Records for processing:
/-- A running core takes a DecodeError, code 1, exactly when the word at `pc` is illegal or a SYS word, with the word and its
address recorded (R181). -/
def Obligations.DecodeErrorExactlyAtIllegalOrSys : Prop :=
  Cause.decodeError.code = 1 ∧
  ∀ s t : State, s.fault.cause = .running → step s = .next t →
    (t.fault.cause = .decodeError ↔
      s.pc.toNat + 1 < 4096 ∧
        ((∃ e, decodeWord s.wordAtPc = .error e) ∨ ∃ nnn, decodeWord s.wordAtPc = .ok (.sys nnn))) ∧
    (t.fault.cause = .decodeError → t.fault = { cause := .decodeError, pc := s.pc, opcode := s.wordAtPc })

/-- A faulting step leaves the state before it, but for the two flags, which are 0, and the record: the address of the faulting
instruction and its word, 0x0000 where none was fetched (R188). -/
def Obligations.FaultEntryIsAllOrNothing : Prop :=
  ∀ s t : State, s.fault.cause = .running → step s = .next t → t.fault.cause ≠ .running →
    t = { s with
      sndZero := false
      dispWritten := false
      fault :=
        { cause := t.fault.cause
          pc := s.pc
          opcode := if s.pc.toNat + 1 < 4096 then s.wordAtPc else 0x0000#16 } }

/-- Which fault a step of a running core takes, if any, with the cause codes, and with `pc` and the word recorded (R180), in the
order of the phases of R84: FetchFault first, then DecodeError, then the one execute-phase fault of the instruction. That order as
a law is R187's, which the spec marks as derived; of R187's count the model follows the list, so that 26 instructions raise no
execute-phase fault where its prose says 25 (log 18). -/
def Obligations.OneFaultByPhaseOrder : Prop :=
  (∀ s t : State, s.fault.cause = .running → step s = .next t →
    t.fault.cause =
      (if 4096 ≤ s.pc.toNat + 1 then .fetchFault
       else match decodeWord s.wordAtPc with
         | .error _ => .decodeError
         | .ok i => expectedCause i s) ∧
    (t.fault.cause ≠ .running →
      t.fault.pc = s.pc ∧ t.fault.opcode = if s.pc.toNat + 1 < 4096 then s.wordAtPc else 0x0000#16)) ∧
  [Cause.running, .decodeError, .stackOverflow, .stackUnderflow, .fetchFault, .dataFault, .keyIndexFault].map Cause.code =
    [0, 1, 2, 3, 4, 5, 6]

/-- `disp_written` is 1 after a step of a running core exactly when the step executed CLS or DRW without a fault (R30). -/
def Obligations.DispWrittenExactlyAfterClsOrDrw : Prop :=
  ∀ s t : State, s.fault.cause = .running → step s = .next t →
    (t.dispWritten = true ↔
      t.fault.cause = .running ∧ s.pc.toNat + 1 < 4096 ∧
        (decodeWord s.wordAtPc = .ok .cls ∨ ∃ x y n, decodeWord s.wordAtPc = .ok (.drw x y n)))

/-- In a step that does not fault, each timer goes down by one if a tick is due and it is not 0, after the instruction, and
otherwise stays; `snd_zero` is set when the tick takes `ST` to 0, and not otherwise; at most one decrement a step (R194). -/
def Obligations.TickCountsTimersDown : Prop :=
  ∀ (s t : State) (i : Instr), s.fault.cause = .running → s.pc.toNat + 1 < 4096 → decodeWord s.wordAtPc = .ok i →
    step s = .next t → t.fault.cause = .running →
    t.DT.toNat = (if s.input.tickDue then (delayBeforeTick i s).toNat - 1 else (delayBeforeTick i s).toNat) ∧
    t.ST.toNat = (if s.input.tickDue then (soundBeforeTick i s).toNat - 1 else (soundBeforeTick i s).toNat) ∧
    (t.sndZero = true ↔ s.input.tickDue = true ∧ 0 < (soundBeforeTick i s).toNat ∧ t.ST = 0)

/-- `snd_zero` is 1 after a step of a running core exactly when its tick took `ST` from 1 to 0; it is 0 after every other step of
a running core (R195). -/
def Obligations.SoundSignalExactlyOnOneToZero : Prop :=
  ∀ s t : State, s.fault.cause = .running → step s = .next t →
    (t.sndZero = true ↔
      t.fault.cause = .running ∧ s.input.tickDue = true ∧ s.pc.toNat + 1 < 4096 ∧
        ∃ i, decodeWord s.wordAtPc = .ok i ∧ soundBeforeTick i s = 1 ∧ t.ST = 0)

/-- `key_prev` takes the keys of every step of a running core that does not fault, and keeps its value in one that does
(R32, R84 phase 5, R188). -/
def Obligations.KeyLatchFollowsCompletedSteps : Prop :=
  ∀ s t : State, s.fault.cause = .running → step s = .next t →
    t.keyPrev = if t.fault.cause = .running then s.input.keys else s.keyPrev

/-! ## Invariants, reset, launch, end of a run -/

/-- The invariant and the truth of the fault record hold at reset (R39, R40). -/
def Obligations.ResetMeetsInvariants : Prop := State.reset.Inv ∧ State.reset.RecordTrue

/-- Every step keeps the invariant: memory canonical and below `MEM_SIZE`, `sp` within the stack, a clear record while running, a
sound signal only at `ST = 0`, no flag up on a halted core (R39, R33, R188, R195). -/
def Obligations.StepKeepsInvariant : Prop := ∀ s t : State, s.Inv → step s = .next t → t.Inv

/-- Every step keeps the fault record true: a halted core's record names the instruction at `pc`, holds its word (0x0000 for a
FetchFault), and the condition of its cause holds of the state (R180 to R188). -/
def Obligations.StepKeepsRecordTrue : Prop := ∀ s t : State, s.RecordTrue → step s = .next t → t.RecordTrue

/-- After reset every field has the value of the table, and reset of any state, running or halted, gives the same (R40, R201). The
values but those of `pc` and memory are the spec's own decision D11, which a conservative model may weaken (log 9). -/
def Obligations.ResetGivesTheTable : Prop := IsResetTable State.reset ∧ ∀ s : State, IsResetTable s.assertReset

/-- The image is at 0x200 upward, byte for byte, as far as memory goes; every other byte, and the rest of the state, is as
before (R72). -/
def Obligations.ImageLoadedAndCut : Prop :=
  ∀ (s : State) (img : List Byte),
    (∀ (k : Nat) (h : k < img.length), 0x200 + k < 4096 → (s.loadImage img).mem.read (0x200 + k) = img[k]) ∧
    (∀ a, a < 0x200 ∨ 0x200 + img.length ≤ a ∨ 4096 ≤ a → (s.loadImage img).mem.read a = s.mem.read a) ∧
    KeepsAllBut [] [.memory] s (s.loadImage img)

/-- In a launch state `pc = 0x200`, `sp = 0`, no fault, timers 0, the picture clear; memory holds the font if loaded, the image
cut at `MEM_SIZE`, and zero elsewhere (R204). -/
def Obligations.LaunchStateHoldsFontAndImage : Prop :=
  ∀ (img : List Byte) (withFont : Bool),
    let s := State.launch img withFont
    s.pc = 0x200 ∧ s.sp = 0 ∧ s.fault.cause = .running ∧ s.DT = 0 ∧ s.ST = 0 ∧ (∀ x y, s.readPixel x y = false) ∧
    KeepsAllBut [] [.memory] State.reset s ∧
    ∀ a, s.mem.read a =
      if 0x200 ≤ a ∧ a < 4096 ∧ a - 0x200 < img.length then img.getD (a - 0x200) 0
      else if withFont = true ∧ a < 80 then Config.fontBytes.getD a 0
      else 0

/-- From a state in which the run has ended at `a`, any number of steps ends in such a state with `V`, `I`, `pc`, the stack, memory
and the picture unchanged, and `disp_written` 0 after the first; in each of those steps the timers, the sound signal and the key
latch follow the inputs (R205). -/
def Obligations.EndedRunStaysEnded : Prop :=
  (∀ (k : Nat) (s : State) (a : Word), s.EndedAt a →
    ∃ t, Host.Core.run core k s = .next t ∧ t.EndedAt a ∧ t.V = s.V ∧ t.I = s.I ∧ t.pc = s.pc ∧ t.stack = s.stack ∧
      t.sp = s.sp ∧ t.mem = s.mem ∧ t.fb = s.fb ∧ (0 < k → t.dispWritten = false)) ∧
  ∀ (s : State) (a : Word), s.EndedAt a →
    ∃ t, step s = .next t ∧ t.keyPrev = s.input.keys ∧
      t.DT.toNat = (if s.input.tickDue then s.DT.toNat - 1 else s.DT.toNat) ∧
      t.ST.toNat = (if s.input.tickDue then s.ST.toNat - 1 else s.ST.toNat) ∧
      (t.sndZero = true ↔ s.input.tickDue = true ∧ s.ST = 1)

/-- For any state, with a word placed by `withFetchWord` the core runs and the next step fetches that word, which the decoder reads
as `decodeTableWord` does (R55, R85). The placing is the MODEL's own operation (log 12). -/
def Obligations.PlacedWordIsFetched : Prop :=
  ∀ (s : State) (op : Word),
    (s.withFetchWord 16 op.toNat).fault.cause = .running ∧ (s.withFetchWord 16 op.toNat).fetch? = some op ∧
    decodeTableWord 16 op.toNat = (decodeWord op).toOption

/-! ## Framebuffer (spec/20_memory.md) -/

/-- Coordinates wrap: a pixel access anywhere is the access at the coordinates modulo 64 and 32, a written pixel is the linear
element `x mod 64 + 64 * (y mod 32)`, a cleared framebuffer is off everywhere (R62). -/
def Obligations.FramebufferWraps : Prop :=
  (∀ (f : Framebuffer) (x y : Nat), f.read x y = f.element (x % 64 + 64 * (y % 32))) ∧
  (∀ (f : Framebuffer) (x y : Nat) (b : Bool), f.write x y b = f.write (x % 64) (y % 32) b) ∧
  (∀ (f : Framebuffer) (x y k : Nat) (b : Bool), k < 2048 →
    (f.write x y b).element k = if k = x % 64 + 64 * (y % 32) then b else f.element k) ∧
  ∀ k, Framebuffer.cleared.element k = false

Task objective:
Search the data above and return each line in which "keys" occurs.

Answer area:
/-- `key_prev` takes the keys of every step of a running core that does not fault, and keeps its value in one that does
    t.keyPrev = if t.fault.cause = .running then s.input.keys else s.keyPrev
    ∃ t, step s = .next t ∧ t.keyPrev = s.input.keys ∧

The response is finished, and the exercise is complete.